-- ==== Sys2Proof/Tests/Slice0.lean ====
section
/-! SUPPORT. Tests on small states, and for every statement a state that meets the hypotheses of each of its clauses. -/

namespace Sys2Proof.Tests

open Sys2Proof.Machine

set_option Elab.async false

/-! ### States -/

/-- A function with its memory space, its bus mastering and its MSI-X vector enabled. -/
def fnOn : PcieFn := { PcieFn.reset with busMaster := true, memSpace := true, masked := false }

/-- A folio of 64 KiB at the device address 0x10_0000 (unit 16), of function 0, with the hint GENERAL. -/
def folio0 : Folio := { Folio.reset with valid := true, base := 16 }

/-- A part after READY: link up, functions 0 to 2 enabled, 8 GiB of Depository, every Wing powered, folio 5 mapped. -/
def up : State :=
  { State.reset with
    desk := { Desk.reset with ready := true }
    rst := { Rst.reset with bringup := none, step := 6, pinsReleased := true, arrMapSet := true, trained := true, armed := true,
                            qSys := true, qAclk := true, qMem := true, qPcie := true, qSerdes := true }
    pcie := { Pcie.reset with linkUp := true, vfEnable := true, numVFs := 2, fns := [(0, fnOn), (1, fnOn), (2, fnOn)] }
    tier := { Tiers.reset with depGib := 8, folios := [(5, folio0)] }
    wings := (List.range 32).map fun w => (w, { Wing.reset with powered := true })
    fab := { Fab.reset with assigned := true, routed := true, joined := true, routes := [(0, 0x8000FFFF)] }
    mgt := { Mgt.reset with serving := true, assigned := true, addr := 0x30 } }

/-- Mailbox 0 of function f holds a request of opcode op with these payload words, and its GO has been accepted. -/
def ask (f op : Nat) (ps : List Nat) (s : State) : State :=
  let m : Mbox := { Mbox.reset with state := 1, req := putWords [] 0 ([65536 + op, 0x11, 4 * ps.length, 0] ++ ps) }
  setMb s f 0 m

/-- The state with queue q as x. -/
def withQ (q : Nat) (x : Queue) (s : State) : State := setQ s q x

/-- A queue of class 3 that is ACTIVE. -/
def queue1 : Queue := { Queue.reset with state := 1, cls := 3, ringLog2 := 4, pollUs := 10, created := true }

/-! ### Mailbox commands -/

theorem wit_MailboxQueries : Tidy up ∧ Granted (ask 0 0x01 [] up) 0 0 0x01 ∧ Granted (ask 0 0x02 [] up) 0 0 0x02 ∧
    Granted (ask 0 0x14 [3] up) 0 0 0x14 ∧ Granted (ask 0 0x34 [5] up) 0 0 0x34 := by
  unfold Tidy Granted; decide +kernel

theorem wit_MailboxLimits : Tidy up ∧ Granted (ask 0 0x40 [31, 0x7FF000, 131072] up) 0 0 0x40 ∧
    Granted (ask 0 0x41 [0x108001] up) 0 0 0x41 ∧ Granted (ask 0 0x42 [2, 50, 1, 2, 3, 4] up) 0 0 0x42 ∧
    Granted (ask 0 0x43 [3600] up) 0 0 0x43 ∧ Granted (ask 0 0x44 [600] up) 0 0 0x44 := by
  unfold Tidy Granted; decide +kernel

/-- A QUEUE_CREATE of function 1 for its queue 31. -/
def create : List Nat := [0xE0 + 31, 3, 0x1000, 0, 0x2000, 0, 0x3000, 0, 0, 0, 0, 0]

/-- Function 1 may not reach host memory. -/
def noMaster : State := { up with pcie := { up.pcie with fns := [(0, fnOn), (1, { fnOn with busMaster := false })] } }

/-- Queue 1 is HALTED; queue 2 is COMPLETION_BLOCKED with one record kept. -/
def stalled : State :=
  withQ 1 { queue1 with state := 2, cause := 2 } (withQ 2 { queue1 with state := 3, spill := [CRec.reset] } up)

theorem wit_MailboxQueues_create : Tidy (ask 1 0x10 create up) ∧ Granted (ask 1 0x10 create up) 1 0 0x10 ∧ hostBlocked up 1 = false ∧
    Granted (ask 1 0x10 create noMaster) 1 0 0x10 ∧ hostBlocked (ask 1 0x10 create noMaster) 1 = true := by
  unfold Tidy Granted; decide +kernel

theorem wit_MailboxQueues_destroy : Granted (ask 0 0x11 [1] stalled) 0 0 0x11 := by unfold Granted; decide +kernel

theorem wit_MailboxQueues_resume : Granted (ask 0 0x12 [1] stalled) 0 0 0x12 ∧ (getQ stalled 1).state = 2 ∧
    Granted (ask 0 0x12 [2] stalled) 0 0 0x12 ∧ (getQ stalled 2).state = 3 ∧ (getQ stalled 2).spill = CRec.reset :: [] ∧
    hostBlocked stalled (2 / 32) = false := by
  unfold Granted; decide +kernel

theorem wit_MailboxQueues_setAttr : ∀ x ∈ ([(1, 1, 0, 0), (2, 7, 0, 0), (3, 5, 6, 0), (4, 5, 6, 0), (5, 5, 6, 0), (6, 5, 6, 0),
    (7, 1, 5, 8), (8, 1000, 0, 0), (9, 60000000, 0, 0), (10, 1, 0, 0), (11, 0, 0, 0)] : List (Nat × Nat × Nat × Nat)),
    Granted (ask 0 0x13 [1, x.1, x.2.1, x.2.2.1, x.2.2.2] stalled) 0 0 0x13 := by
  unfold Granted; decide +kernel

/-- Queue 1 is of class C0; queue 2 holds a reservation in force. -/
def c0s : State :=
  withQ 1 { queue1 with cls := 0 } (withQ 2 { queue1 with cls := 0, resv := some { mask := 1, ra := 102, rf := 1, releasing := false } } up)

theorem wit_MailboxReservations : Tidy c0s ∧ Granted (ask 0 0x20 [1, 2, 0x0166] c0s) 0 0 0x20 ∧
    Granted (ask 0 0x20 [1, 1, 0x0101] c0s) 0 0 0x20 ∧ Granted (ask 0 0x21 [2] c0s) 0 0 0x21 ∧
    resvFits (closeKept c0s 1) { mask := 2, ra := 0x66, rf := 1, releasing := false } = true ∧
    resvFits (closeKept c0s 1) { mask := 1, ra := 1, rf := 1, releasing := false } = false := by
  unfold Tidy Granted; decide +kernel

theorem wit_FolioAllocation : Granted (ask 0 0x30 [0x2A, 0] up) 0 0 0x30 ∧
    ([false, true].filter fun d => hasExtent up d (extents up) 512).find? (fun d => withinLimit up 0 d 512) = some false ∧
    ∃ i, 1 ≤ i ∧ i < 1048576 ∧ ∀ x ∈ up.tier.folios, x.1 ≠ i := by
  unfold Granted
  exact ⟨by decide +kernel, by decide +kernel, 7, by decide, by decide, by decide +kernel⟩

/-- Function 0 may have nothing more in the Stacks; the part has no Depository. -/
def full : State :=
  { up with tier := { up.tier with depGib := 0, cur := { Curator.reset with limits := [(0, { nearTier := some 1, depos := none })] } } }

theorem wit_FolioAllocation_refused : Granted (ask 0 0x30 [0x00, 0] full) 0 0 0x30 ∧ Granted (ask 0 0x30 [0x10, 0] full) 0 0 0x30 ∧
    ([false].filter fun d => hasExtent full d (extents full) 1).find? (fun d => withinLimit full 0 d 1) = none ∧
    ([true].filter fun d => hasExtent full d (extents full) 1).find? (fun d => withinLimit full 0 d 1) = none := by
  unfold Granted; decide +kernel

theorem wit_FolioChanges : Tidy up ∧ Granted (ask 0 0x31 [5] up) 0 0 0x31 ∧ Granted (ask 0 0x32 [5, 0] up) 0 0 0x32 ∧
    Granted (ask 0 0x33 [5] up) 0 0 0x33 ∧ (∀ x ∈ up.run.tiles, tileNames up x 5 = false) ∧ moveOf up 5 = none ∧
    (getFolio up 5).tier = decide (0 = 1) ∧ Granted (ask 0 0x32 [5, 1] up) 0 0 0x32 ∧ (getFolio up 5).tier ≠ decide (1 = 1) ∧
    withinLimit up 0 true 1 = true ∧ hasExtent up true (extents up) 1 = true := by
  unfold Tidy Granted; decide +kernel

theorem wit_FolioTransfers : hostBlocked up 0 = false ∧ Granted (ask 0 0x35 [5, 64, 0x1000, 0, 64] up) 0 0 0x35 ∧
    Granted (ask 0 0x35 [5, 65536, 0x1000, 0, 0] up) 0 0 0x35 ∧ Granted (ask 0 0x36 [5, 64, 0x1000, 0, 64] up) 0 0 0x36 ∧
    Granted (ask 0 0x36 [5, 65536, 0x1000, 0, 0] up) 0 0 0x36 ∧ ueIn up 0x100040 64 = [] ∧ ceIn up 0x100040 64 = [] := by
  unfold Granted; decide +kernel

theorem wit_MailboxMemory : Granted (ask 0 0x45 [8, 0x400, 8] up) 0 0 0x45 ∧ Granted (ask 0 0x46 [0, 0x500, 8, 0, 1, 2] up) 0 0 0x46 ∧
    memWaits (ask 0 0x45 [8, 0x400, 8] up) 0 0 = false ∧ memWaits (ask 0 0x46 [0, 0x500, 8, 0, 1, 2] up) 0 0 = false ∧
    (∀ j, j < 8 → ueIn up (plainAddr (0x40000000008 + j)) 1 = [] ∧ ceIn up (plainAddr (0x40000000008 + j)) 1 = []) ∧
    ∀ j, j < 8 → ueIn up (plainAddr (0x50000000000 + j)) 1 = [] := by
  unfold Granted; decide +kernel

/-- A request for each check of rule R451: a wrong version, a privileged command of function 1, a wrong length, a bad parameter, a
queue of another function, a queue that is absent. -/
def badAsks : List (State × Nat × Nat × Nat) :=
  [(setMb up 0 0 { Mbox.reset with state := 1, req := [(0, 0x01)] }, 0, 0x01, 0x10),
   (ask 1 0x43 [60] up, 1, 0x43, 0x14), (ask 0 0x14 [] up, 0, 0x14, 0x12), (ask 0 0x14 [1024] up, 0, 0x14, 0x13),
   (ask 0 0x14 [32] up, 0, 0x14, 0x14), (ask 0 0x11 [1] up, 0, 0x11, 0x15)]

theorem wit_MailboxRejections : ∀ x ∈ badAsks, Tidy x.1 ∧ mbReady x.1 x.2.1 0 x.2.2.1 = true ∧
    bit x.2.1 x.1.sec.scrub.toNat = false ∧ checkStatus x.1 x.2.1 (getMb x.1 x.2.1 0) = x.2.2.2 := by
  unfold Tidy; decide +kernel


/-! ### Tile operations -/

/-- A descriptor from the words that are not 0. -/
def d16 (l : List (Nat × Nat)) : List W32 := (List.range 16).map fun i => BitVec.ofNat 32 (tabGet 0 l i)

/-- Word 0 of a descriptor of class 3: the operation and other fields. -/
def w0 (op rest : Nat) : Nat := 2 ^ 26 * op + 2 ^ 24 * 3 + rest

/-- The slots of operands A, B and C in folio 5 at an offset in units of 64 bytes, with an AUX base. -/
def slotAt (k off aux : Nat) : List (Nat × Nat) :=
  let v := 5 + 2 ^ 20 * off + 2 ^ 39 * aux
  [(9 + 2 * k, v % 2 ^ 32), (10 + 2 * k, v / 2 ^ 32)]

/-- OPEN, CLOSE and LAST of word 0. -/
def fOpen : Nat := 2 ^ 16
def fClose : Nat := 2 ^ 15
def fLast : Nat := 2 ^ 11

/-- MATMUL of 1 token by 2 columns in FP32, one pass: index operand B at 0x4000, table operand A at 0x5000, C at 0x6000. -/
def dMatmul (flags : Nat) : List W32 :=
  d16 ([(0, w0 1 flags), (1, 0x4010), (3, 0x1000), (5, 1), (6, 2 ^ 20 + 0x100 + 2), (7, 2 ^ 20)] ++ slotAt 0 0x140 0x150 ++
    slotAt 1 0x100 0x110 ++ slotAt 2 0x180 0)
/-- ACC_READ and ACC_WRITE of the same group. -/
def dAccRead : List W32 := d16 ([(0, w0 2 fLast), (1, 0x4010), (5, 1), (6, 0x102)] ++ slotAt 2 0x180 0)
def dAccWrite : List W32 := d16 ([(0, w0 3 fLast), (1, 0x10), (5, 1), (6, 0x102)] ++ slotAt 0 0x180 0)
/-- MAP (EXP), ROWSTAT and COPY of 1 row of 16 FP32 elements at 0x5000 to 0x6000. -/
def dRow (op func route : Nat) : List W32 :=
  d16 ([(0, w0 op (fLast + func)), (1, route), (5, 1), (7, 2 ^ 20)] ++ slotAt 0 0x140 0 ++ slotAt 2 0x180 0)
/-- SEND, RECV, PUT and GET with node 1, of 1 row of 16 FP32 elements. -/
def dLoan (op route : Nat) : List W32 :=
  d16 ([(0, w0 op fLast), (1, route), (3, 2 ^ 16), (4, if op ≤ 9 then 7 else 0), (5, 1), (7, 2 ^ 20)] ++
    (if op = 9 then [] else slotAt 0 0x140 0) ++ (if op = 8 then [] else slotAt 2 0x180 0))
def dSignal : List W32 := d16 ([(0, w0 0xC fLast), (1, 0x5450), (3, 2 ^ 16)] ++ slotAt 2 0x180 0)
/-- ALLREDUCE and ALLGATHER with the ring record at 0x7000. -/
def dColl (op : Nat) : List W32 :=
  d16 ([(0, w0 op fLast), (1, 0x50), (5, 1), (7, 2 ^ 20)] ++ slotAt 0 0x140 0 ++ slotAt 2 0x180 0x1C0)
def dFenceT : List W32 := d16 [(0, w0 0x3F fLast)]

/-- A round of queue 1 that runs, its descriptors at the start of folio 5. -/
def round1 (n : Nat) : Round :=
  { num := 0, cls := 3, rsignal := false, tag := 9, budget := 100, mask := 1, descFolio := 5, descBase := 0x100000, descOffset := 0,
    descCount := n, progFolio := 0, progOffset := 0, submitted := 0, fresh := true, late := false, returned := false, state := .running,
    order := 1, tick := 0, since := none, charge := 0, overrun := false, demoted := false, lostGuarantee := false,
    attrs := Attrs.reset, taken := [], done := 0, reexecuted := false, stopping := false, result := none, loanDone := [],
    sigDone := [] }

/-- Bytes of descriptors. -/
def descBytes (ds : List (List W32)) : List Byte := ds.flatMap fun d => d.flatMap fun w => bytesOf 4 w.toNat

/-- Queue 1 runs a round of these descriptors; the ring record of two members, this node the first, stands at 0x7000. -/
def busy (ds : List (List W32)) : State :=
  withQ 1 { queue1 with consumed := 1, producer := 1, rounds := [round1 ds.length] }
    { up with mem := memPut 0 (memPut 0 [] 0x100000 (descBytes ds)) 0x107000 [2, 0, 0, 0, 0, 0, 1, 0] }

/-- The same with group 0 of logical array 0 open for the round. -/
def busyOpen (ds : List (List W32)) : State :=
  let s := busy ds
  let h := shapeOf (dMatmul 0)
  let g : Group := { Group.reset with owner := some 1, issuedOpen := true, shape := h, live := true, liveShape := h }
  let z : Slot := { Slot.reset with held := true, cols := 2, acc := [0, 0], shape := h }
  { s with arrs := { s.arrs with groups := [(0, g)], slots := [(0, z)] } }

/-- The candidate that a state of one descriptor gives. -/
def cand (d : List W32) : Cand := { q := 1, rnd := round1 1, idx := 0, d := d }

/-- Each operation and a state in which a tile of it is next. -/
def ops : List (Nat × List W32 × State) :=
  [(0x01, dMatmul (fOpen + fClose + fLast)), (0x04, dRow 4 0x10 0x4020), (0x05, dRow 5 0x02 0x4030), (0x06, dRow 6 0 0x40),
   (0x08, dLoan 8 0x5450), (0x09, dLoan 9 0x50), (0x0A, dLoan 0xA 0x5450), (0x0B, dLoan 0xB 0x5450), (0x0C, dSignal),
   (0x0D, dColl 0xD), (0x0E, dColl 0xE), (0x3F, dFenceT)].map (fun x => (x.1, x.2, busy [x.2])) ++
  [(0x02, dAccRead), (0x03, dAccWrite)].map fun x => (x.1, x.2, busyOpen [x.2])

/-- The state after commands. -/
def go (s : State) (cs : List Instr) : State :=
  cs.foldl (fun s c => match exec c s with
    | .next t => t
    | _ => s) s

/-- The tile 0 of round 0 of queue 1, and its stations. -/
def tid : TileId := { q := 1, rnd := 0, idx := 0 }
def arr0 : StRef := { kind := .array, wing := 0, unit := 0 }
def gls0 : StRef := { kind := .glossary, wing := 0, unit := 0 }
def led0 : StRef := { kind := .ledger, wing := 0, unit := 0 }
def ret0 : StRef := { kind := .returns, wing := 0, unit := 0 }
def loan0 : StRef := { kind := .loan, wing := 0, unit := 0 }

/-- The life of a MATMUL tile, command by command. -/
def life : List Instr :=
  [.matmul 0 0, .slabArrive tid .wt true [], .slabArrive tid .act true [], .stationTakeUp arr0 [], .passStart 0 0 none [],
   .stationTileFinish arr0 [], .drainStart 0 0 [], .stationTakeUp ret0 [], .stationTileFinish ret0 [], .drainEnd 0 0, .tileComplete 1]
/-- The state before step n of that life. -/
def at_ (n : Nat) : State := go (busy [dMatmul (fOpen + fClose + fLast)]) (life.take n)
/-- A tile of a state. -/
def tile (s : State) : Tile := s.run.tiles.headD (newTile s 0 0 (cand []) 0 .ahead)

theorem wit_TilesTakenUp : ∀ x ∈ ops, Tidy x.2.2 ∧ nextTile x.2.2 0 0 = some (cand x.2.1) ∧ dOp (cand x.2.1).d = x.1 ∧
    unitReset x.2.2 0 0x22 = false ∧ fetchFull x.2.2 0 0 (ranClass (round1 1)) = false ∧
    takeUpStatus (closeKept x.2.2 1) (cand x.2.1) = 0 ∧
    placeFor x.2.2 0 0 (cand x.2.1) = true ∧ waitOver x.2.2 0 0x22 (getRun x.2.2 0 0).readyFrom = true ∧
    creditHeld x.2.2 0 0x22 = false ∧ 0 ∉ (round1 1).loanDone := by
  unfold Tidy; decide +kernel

_ _ _

### Task directions
Copy every line above that holds the word "dAccRead".

### Your solution
def dAccRead : List W32 := d16 ([(0, w0 2 fLast), (1, 0x4010), (5, 1), (6, 0x102)] ++ slotAt 2 0x180 0)
  [(0x02, dAccRead), (0x03, dAccWrite)].map fun x => (x.1, x.2, busyOpen [x.2])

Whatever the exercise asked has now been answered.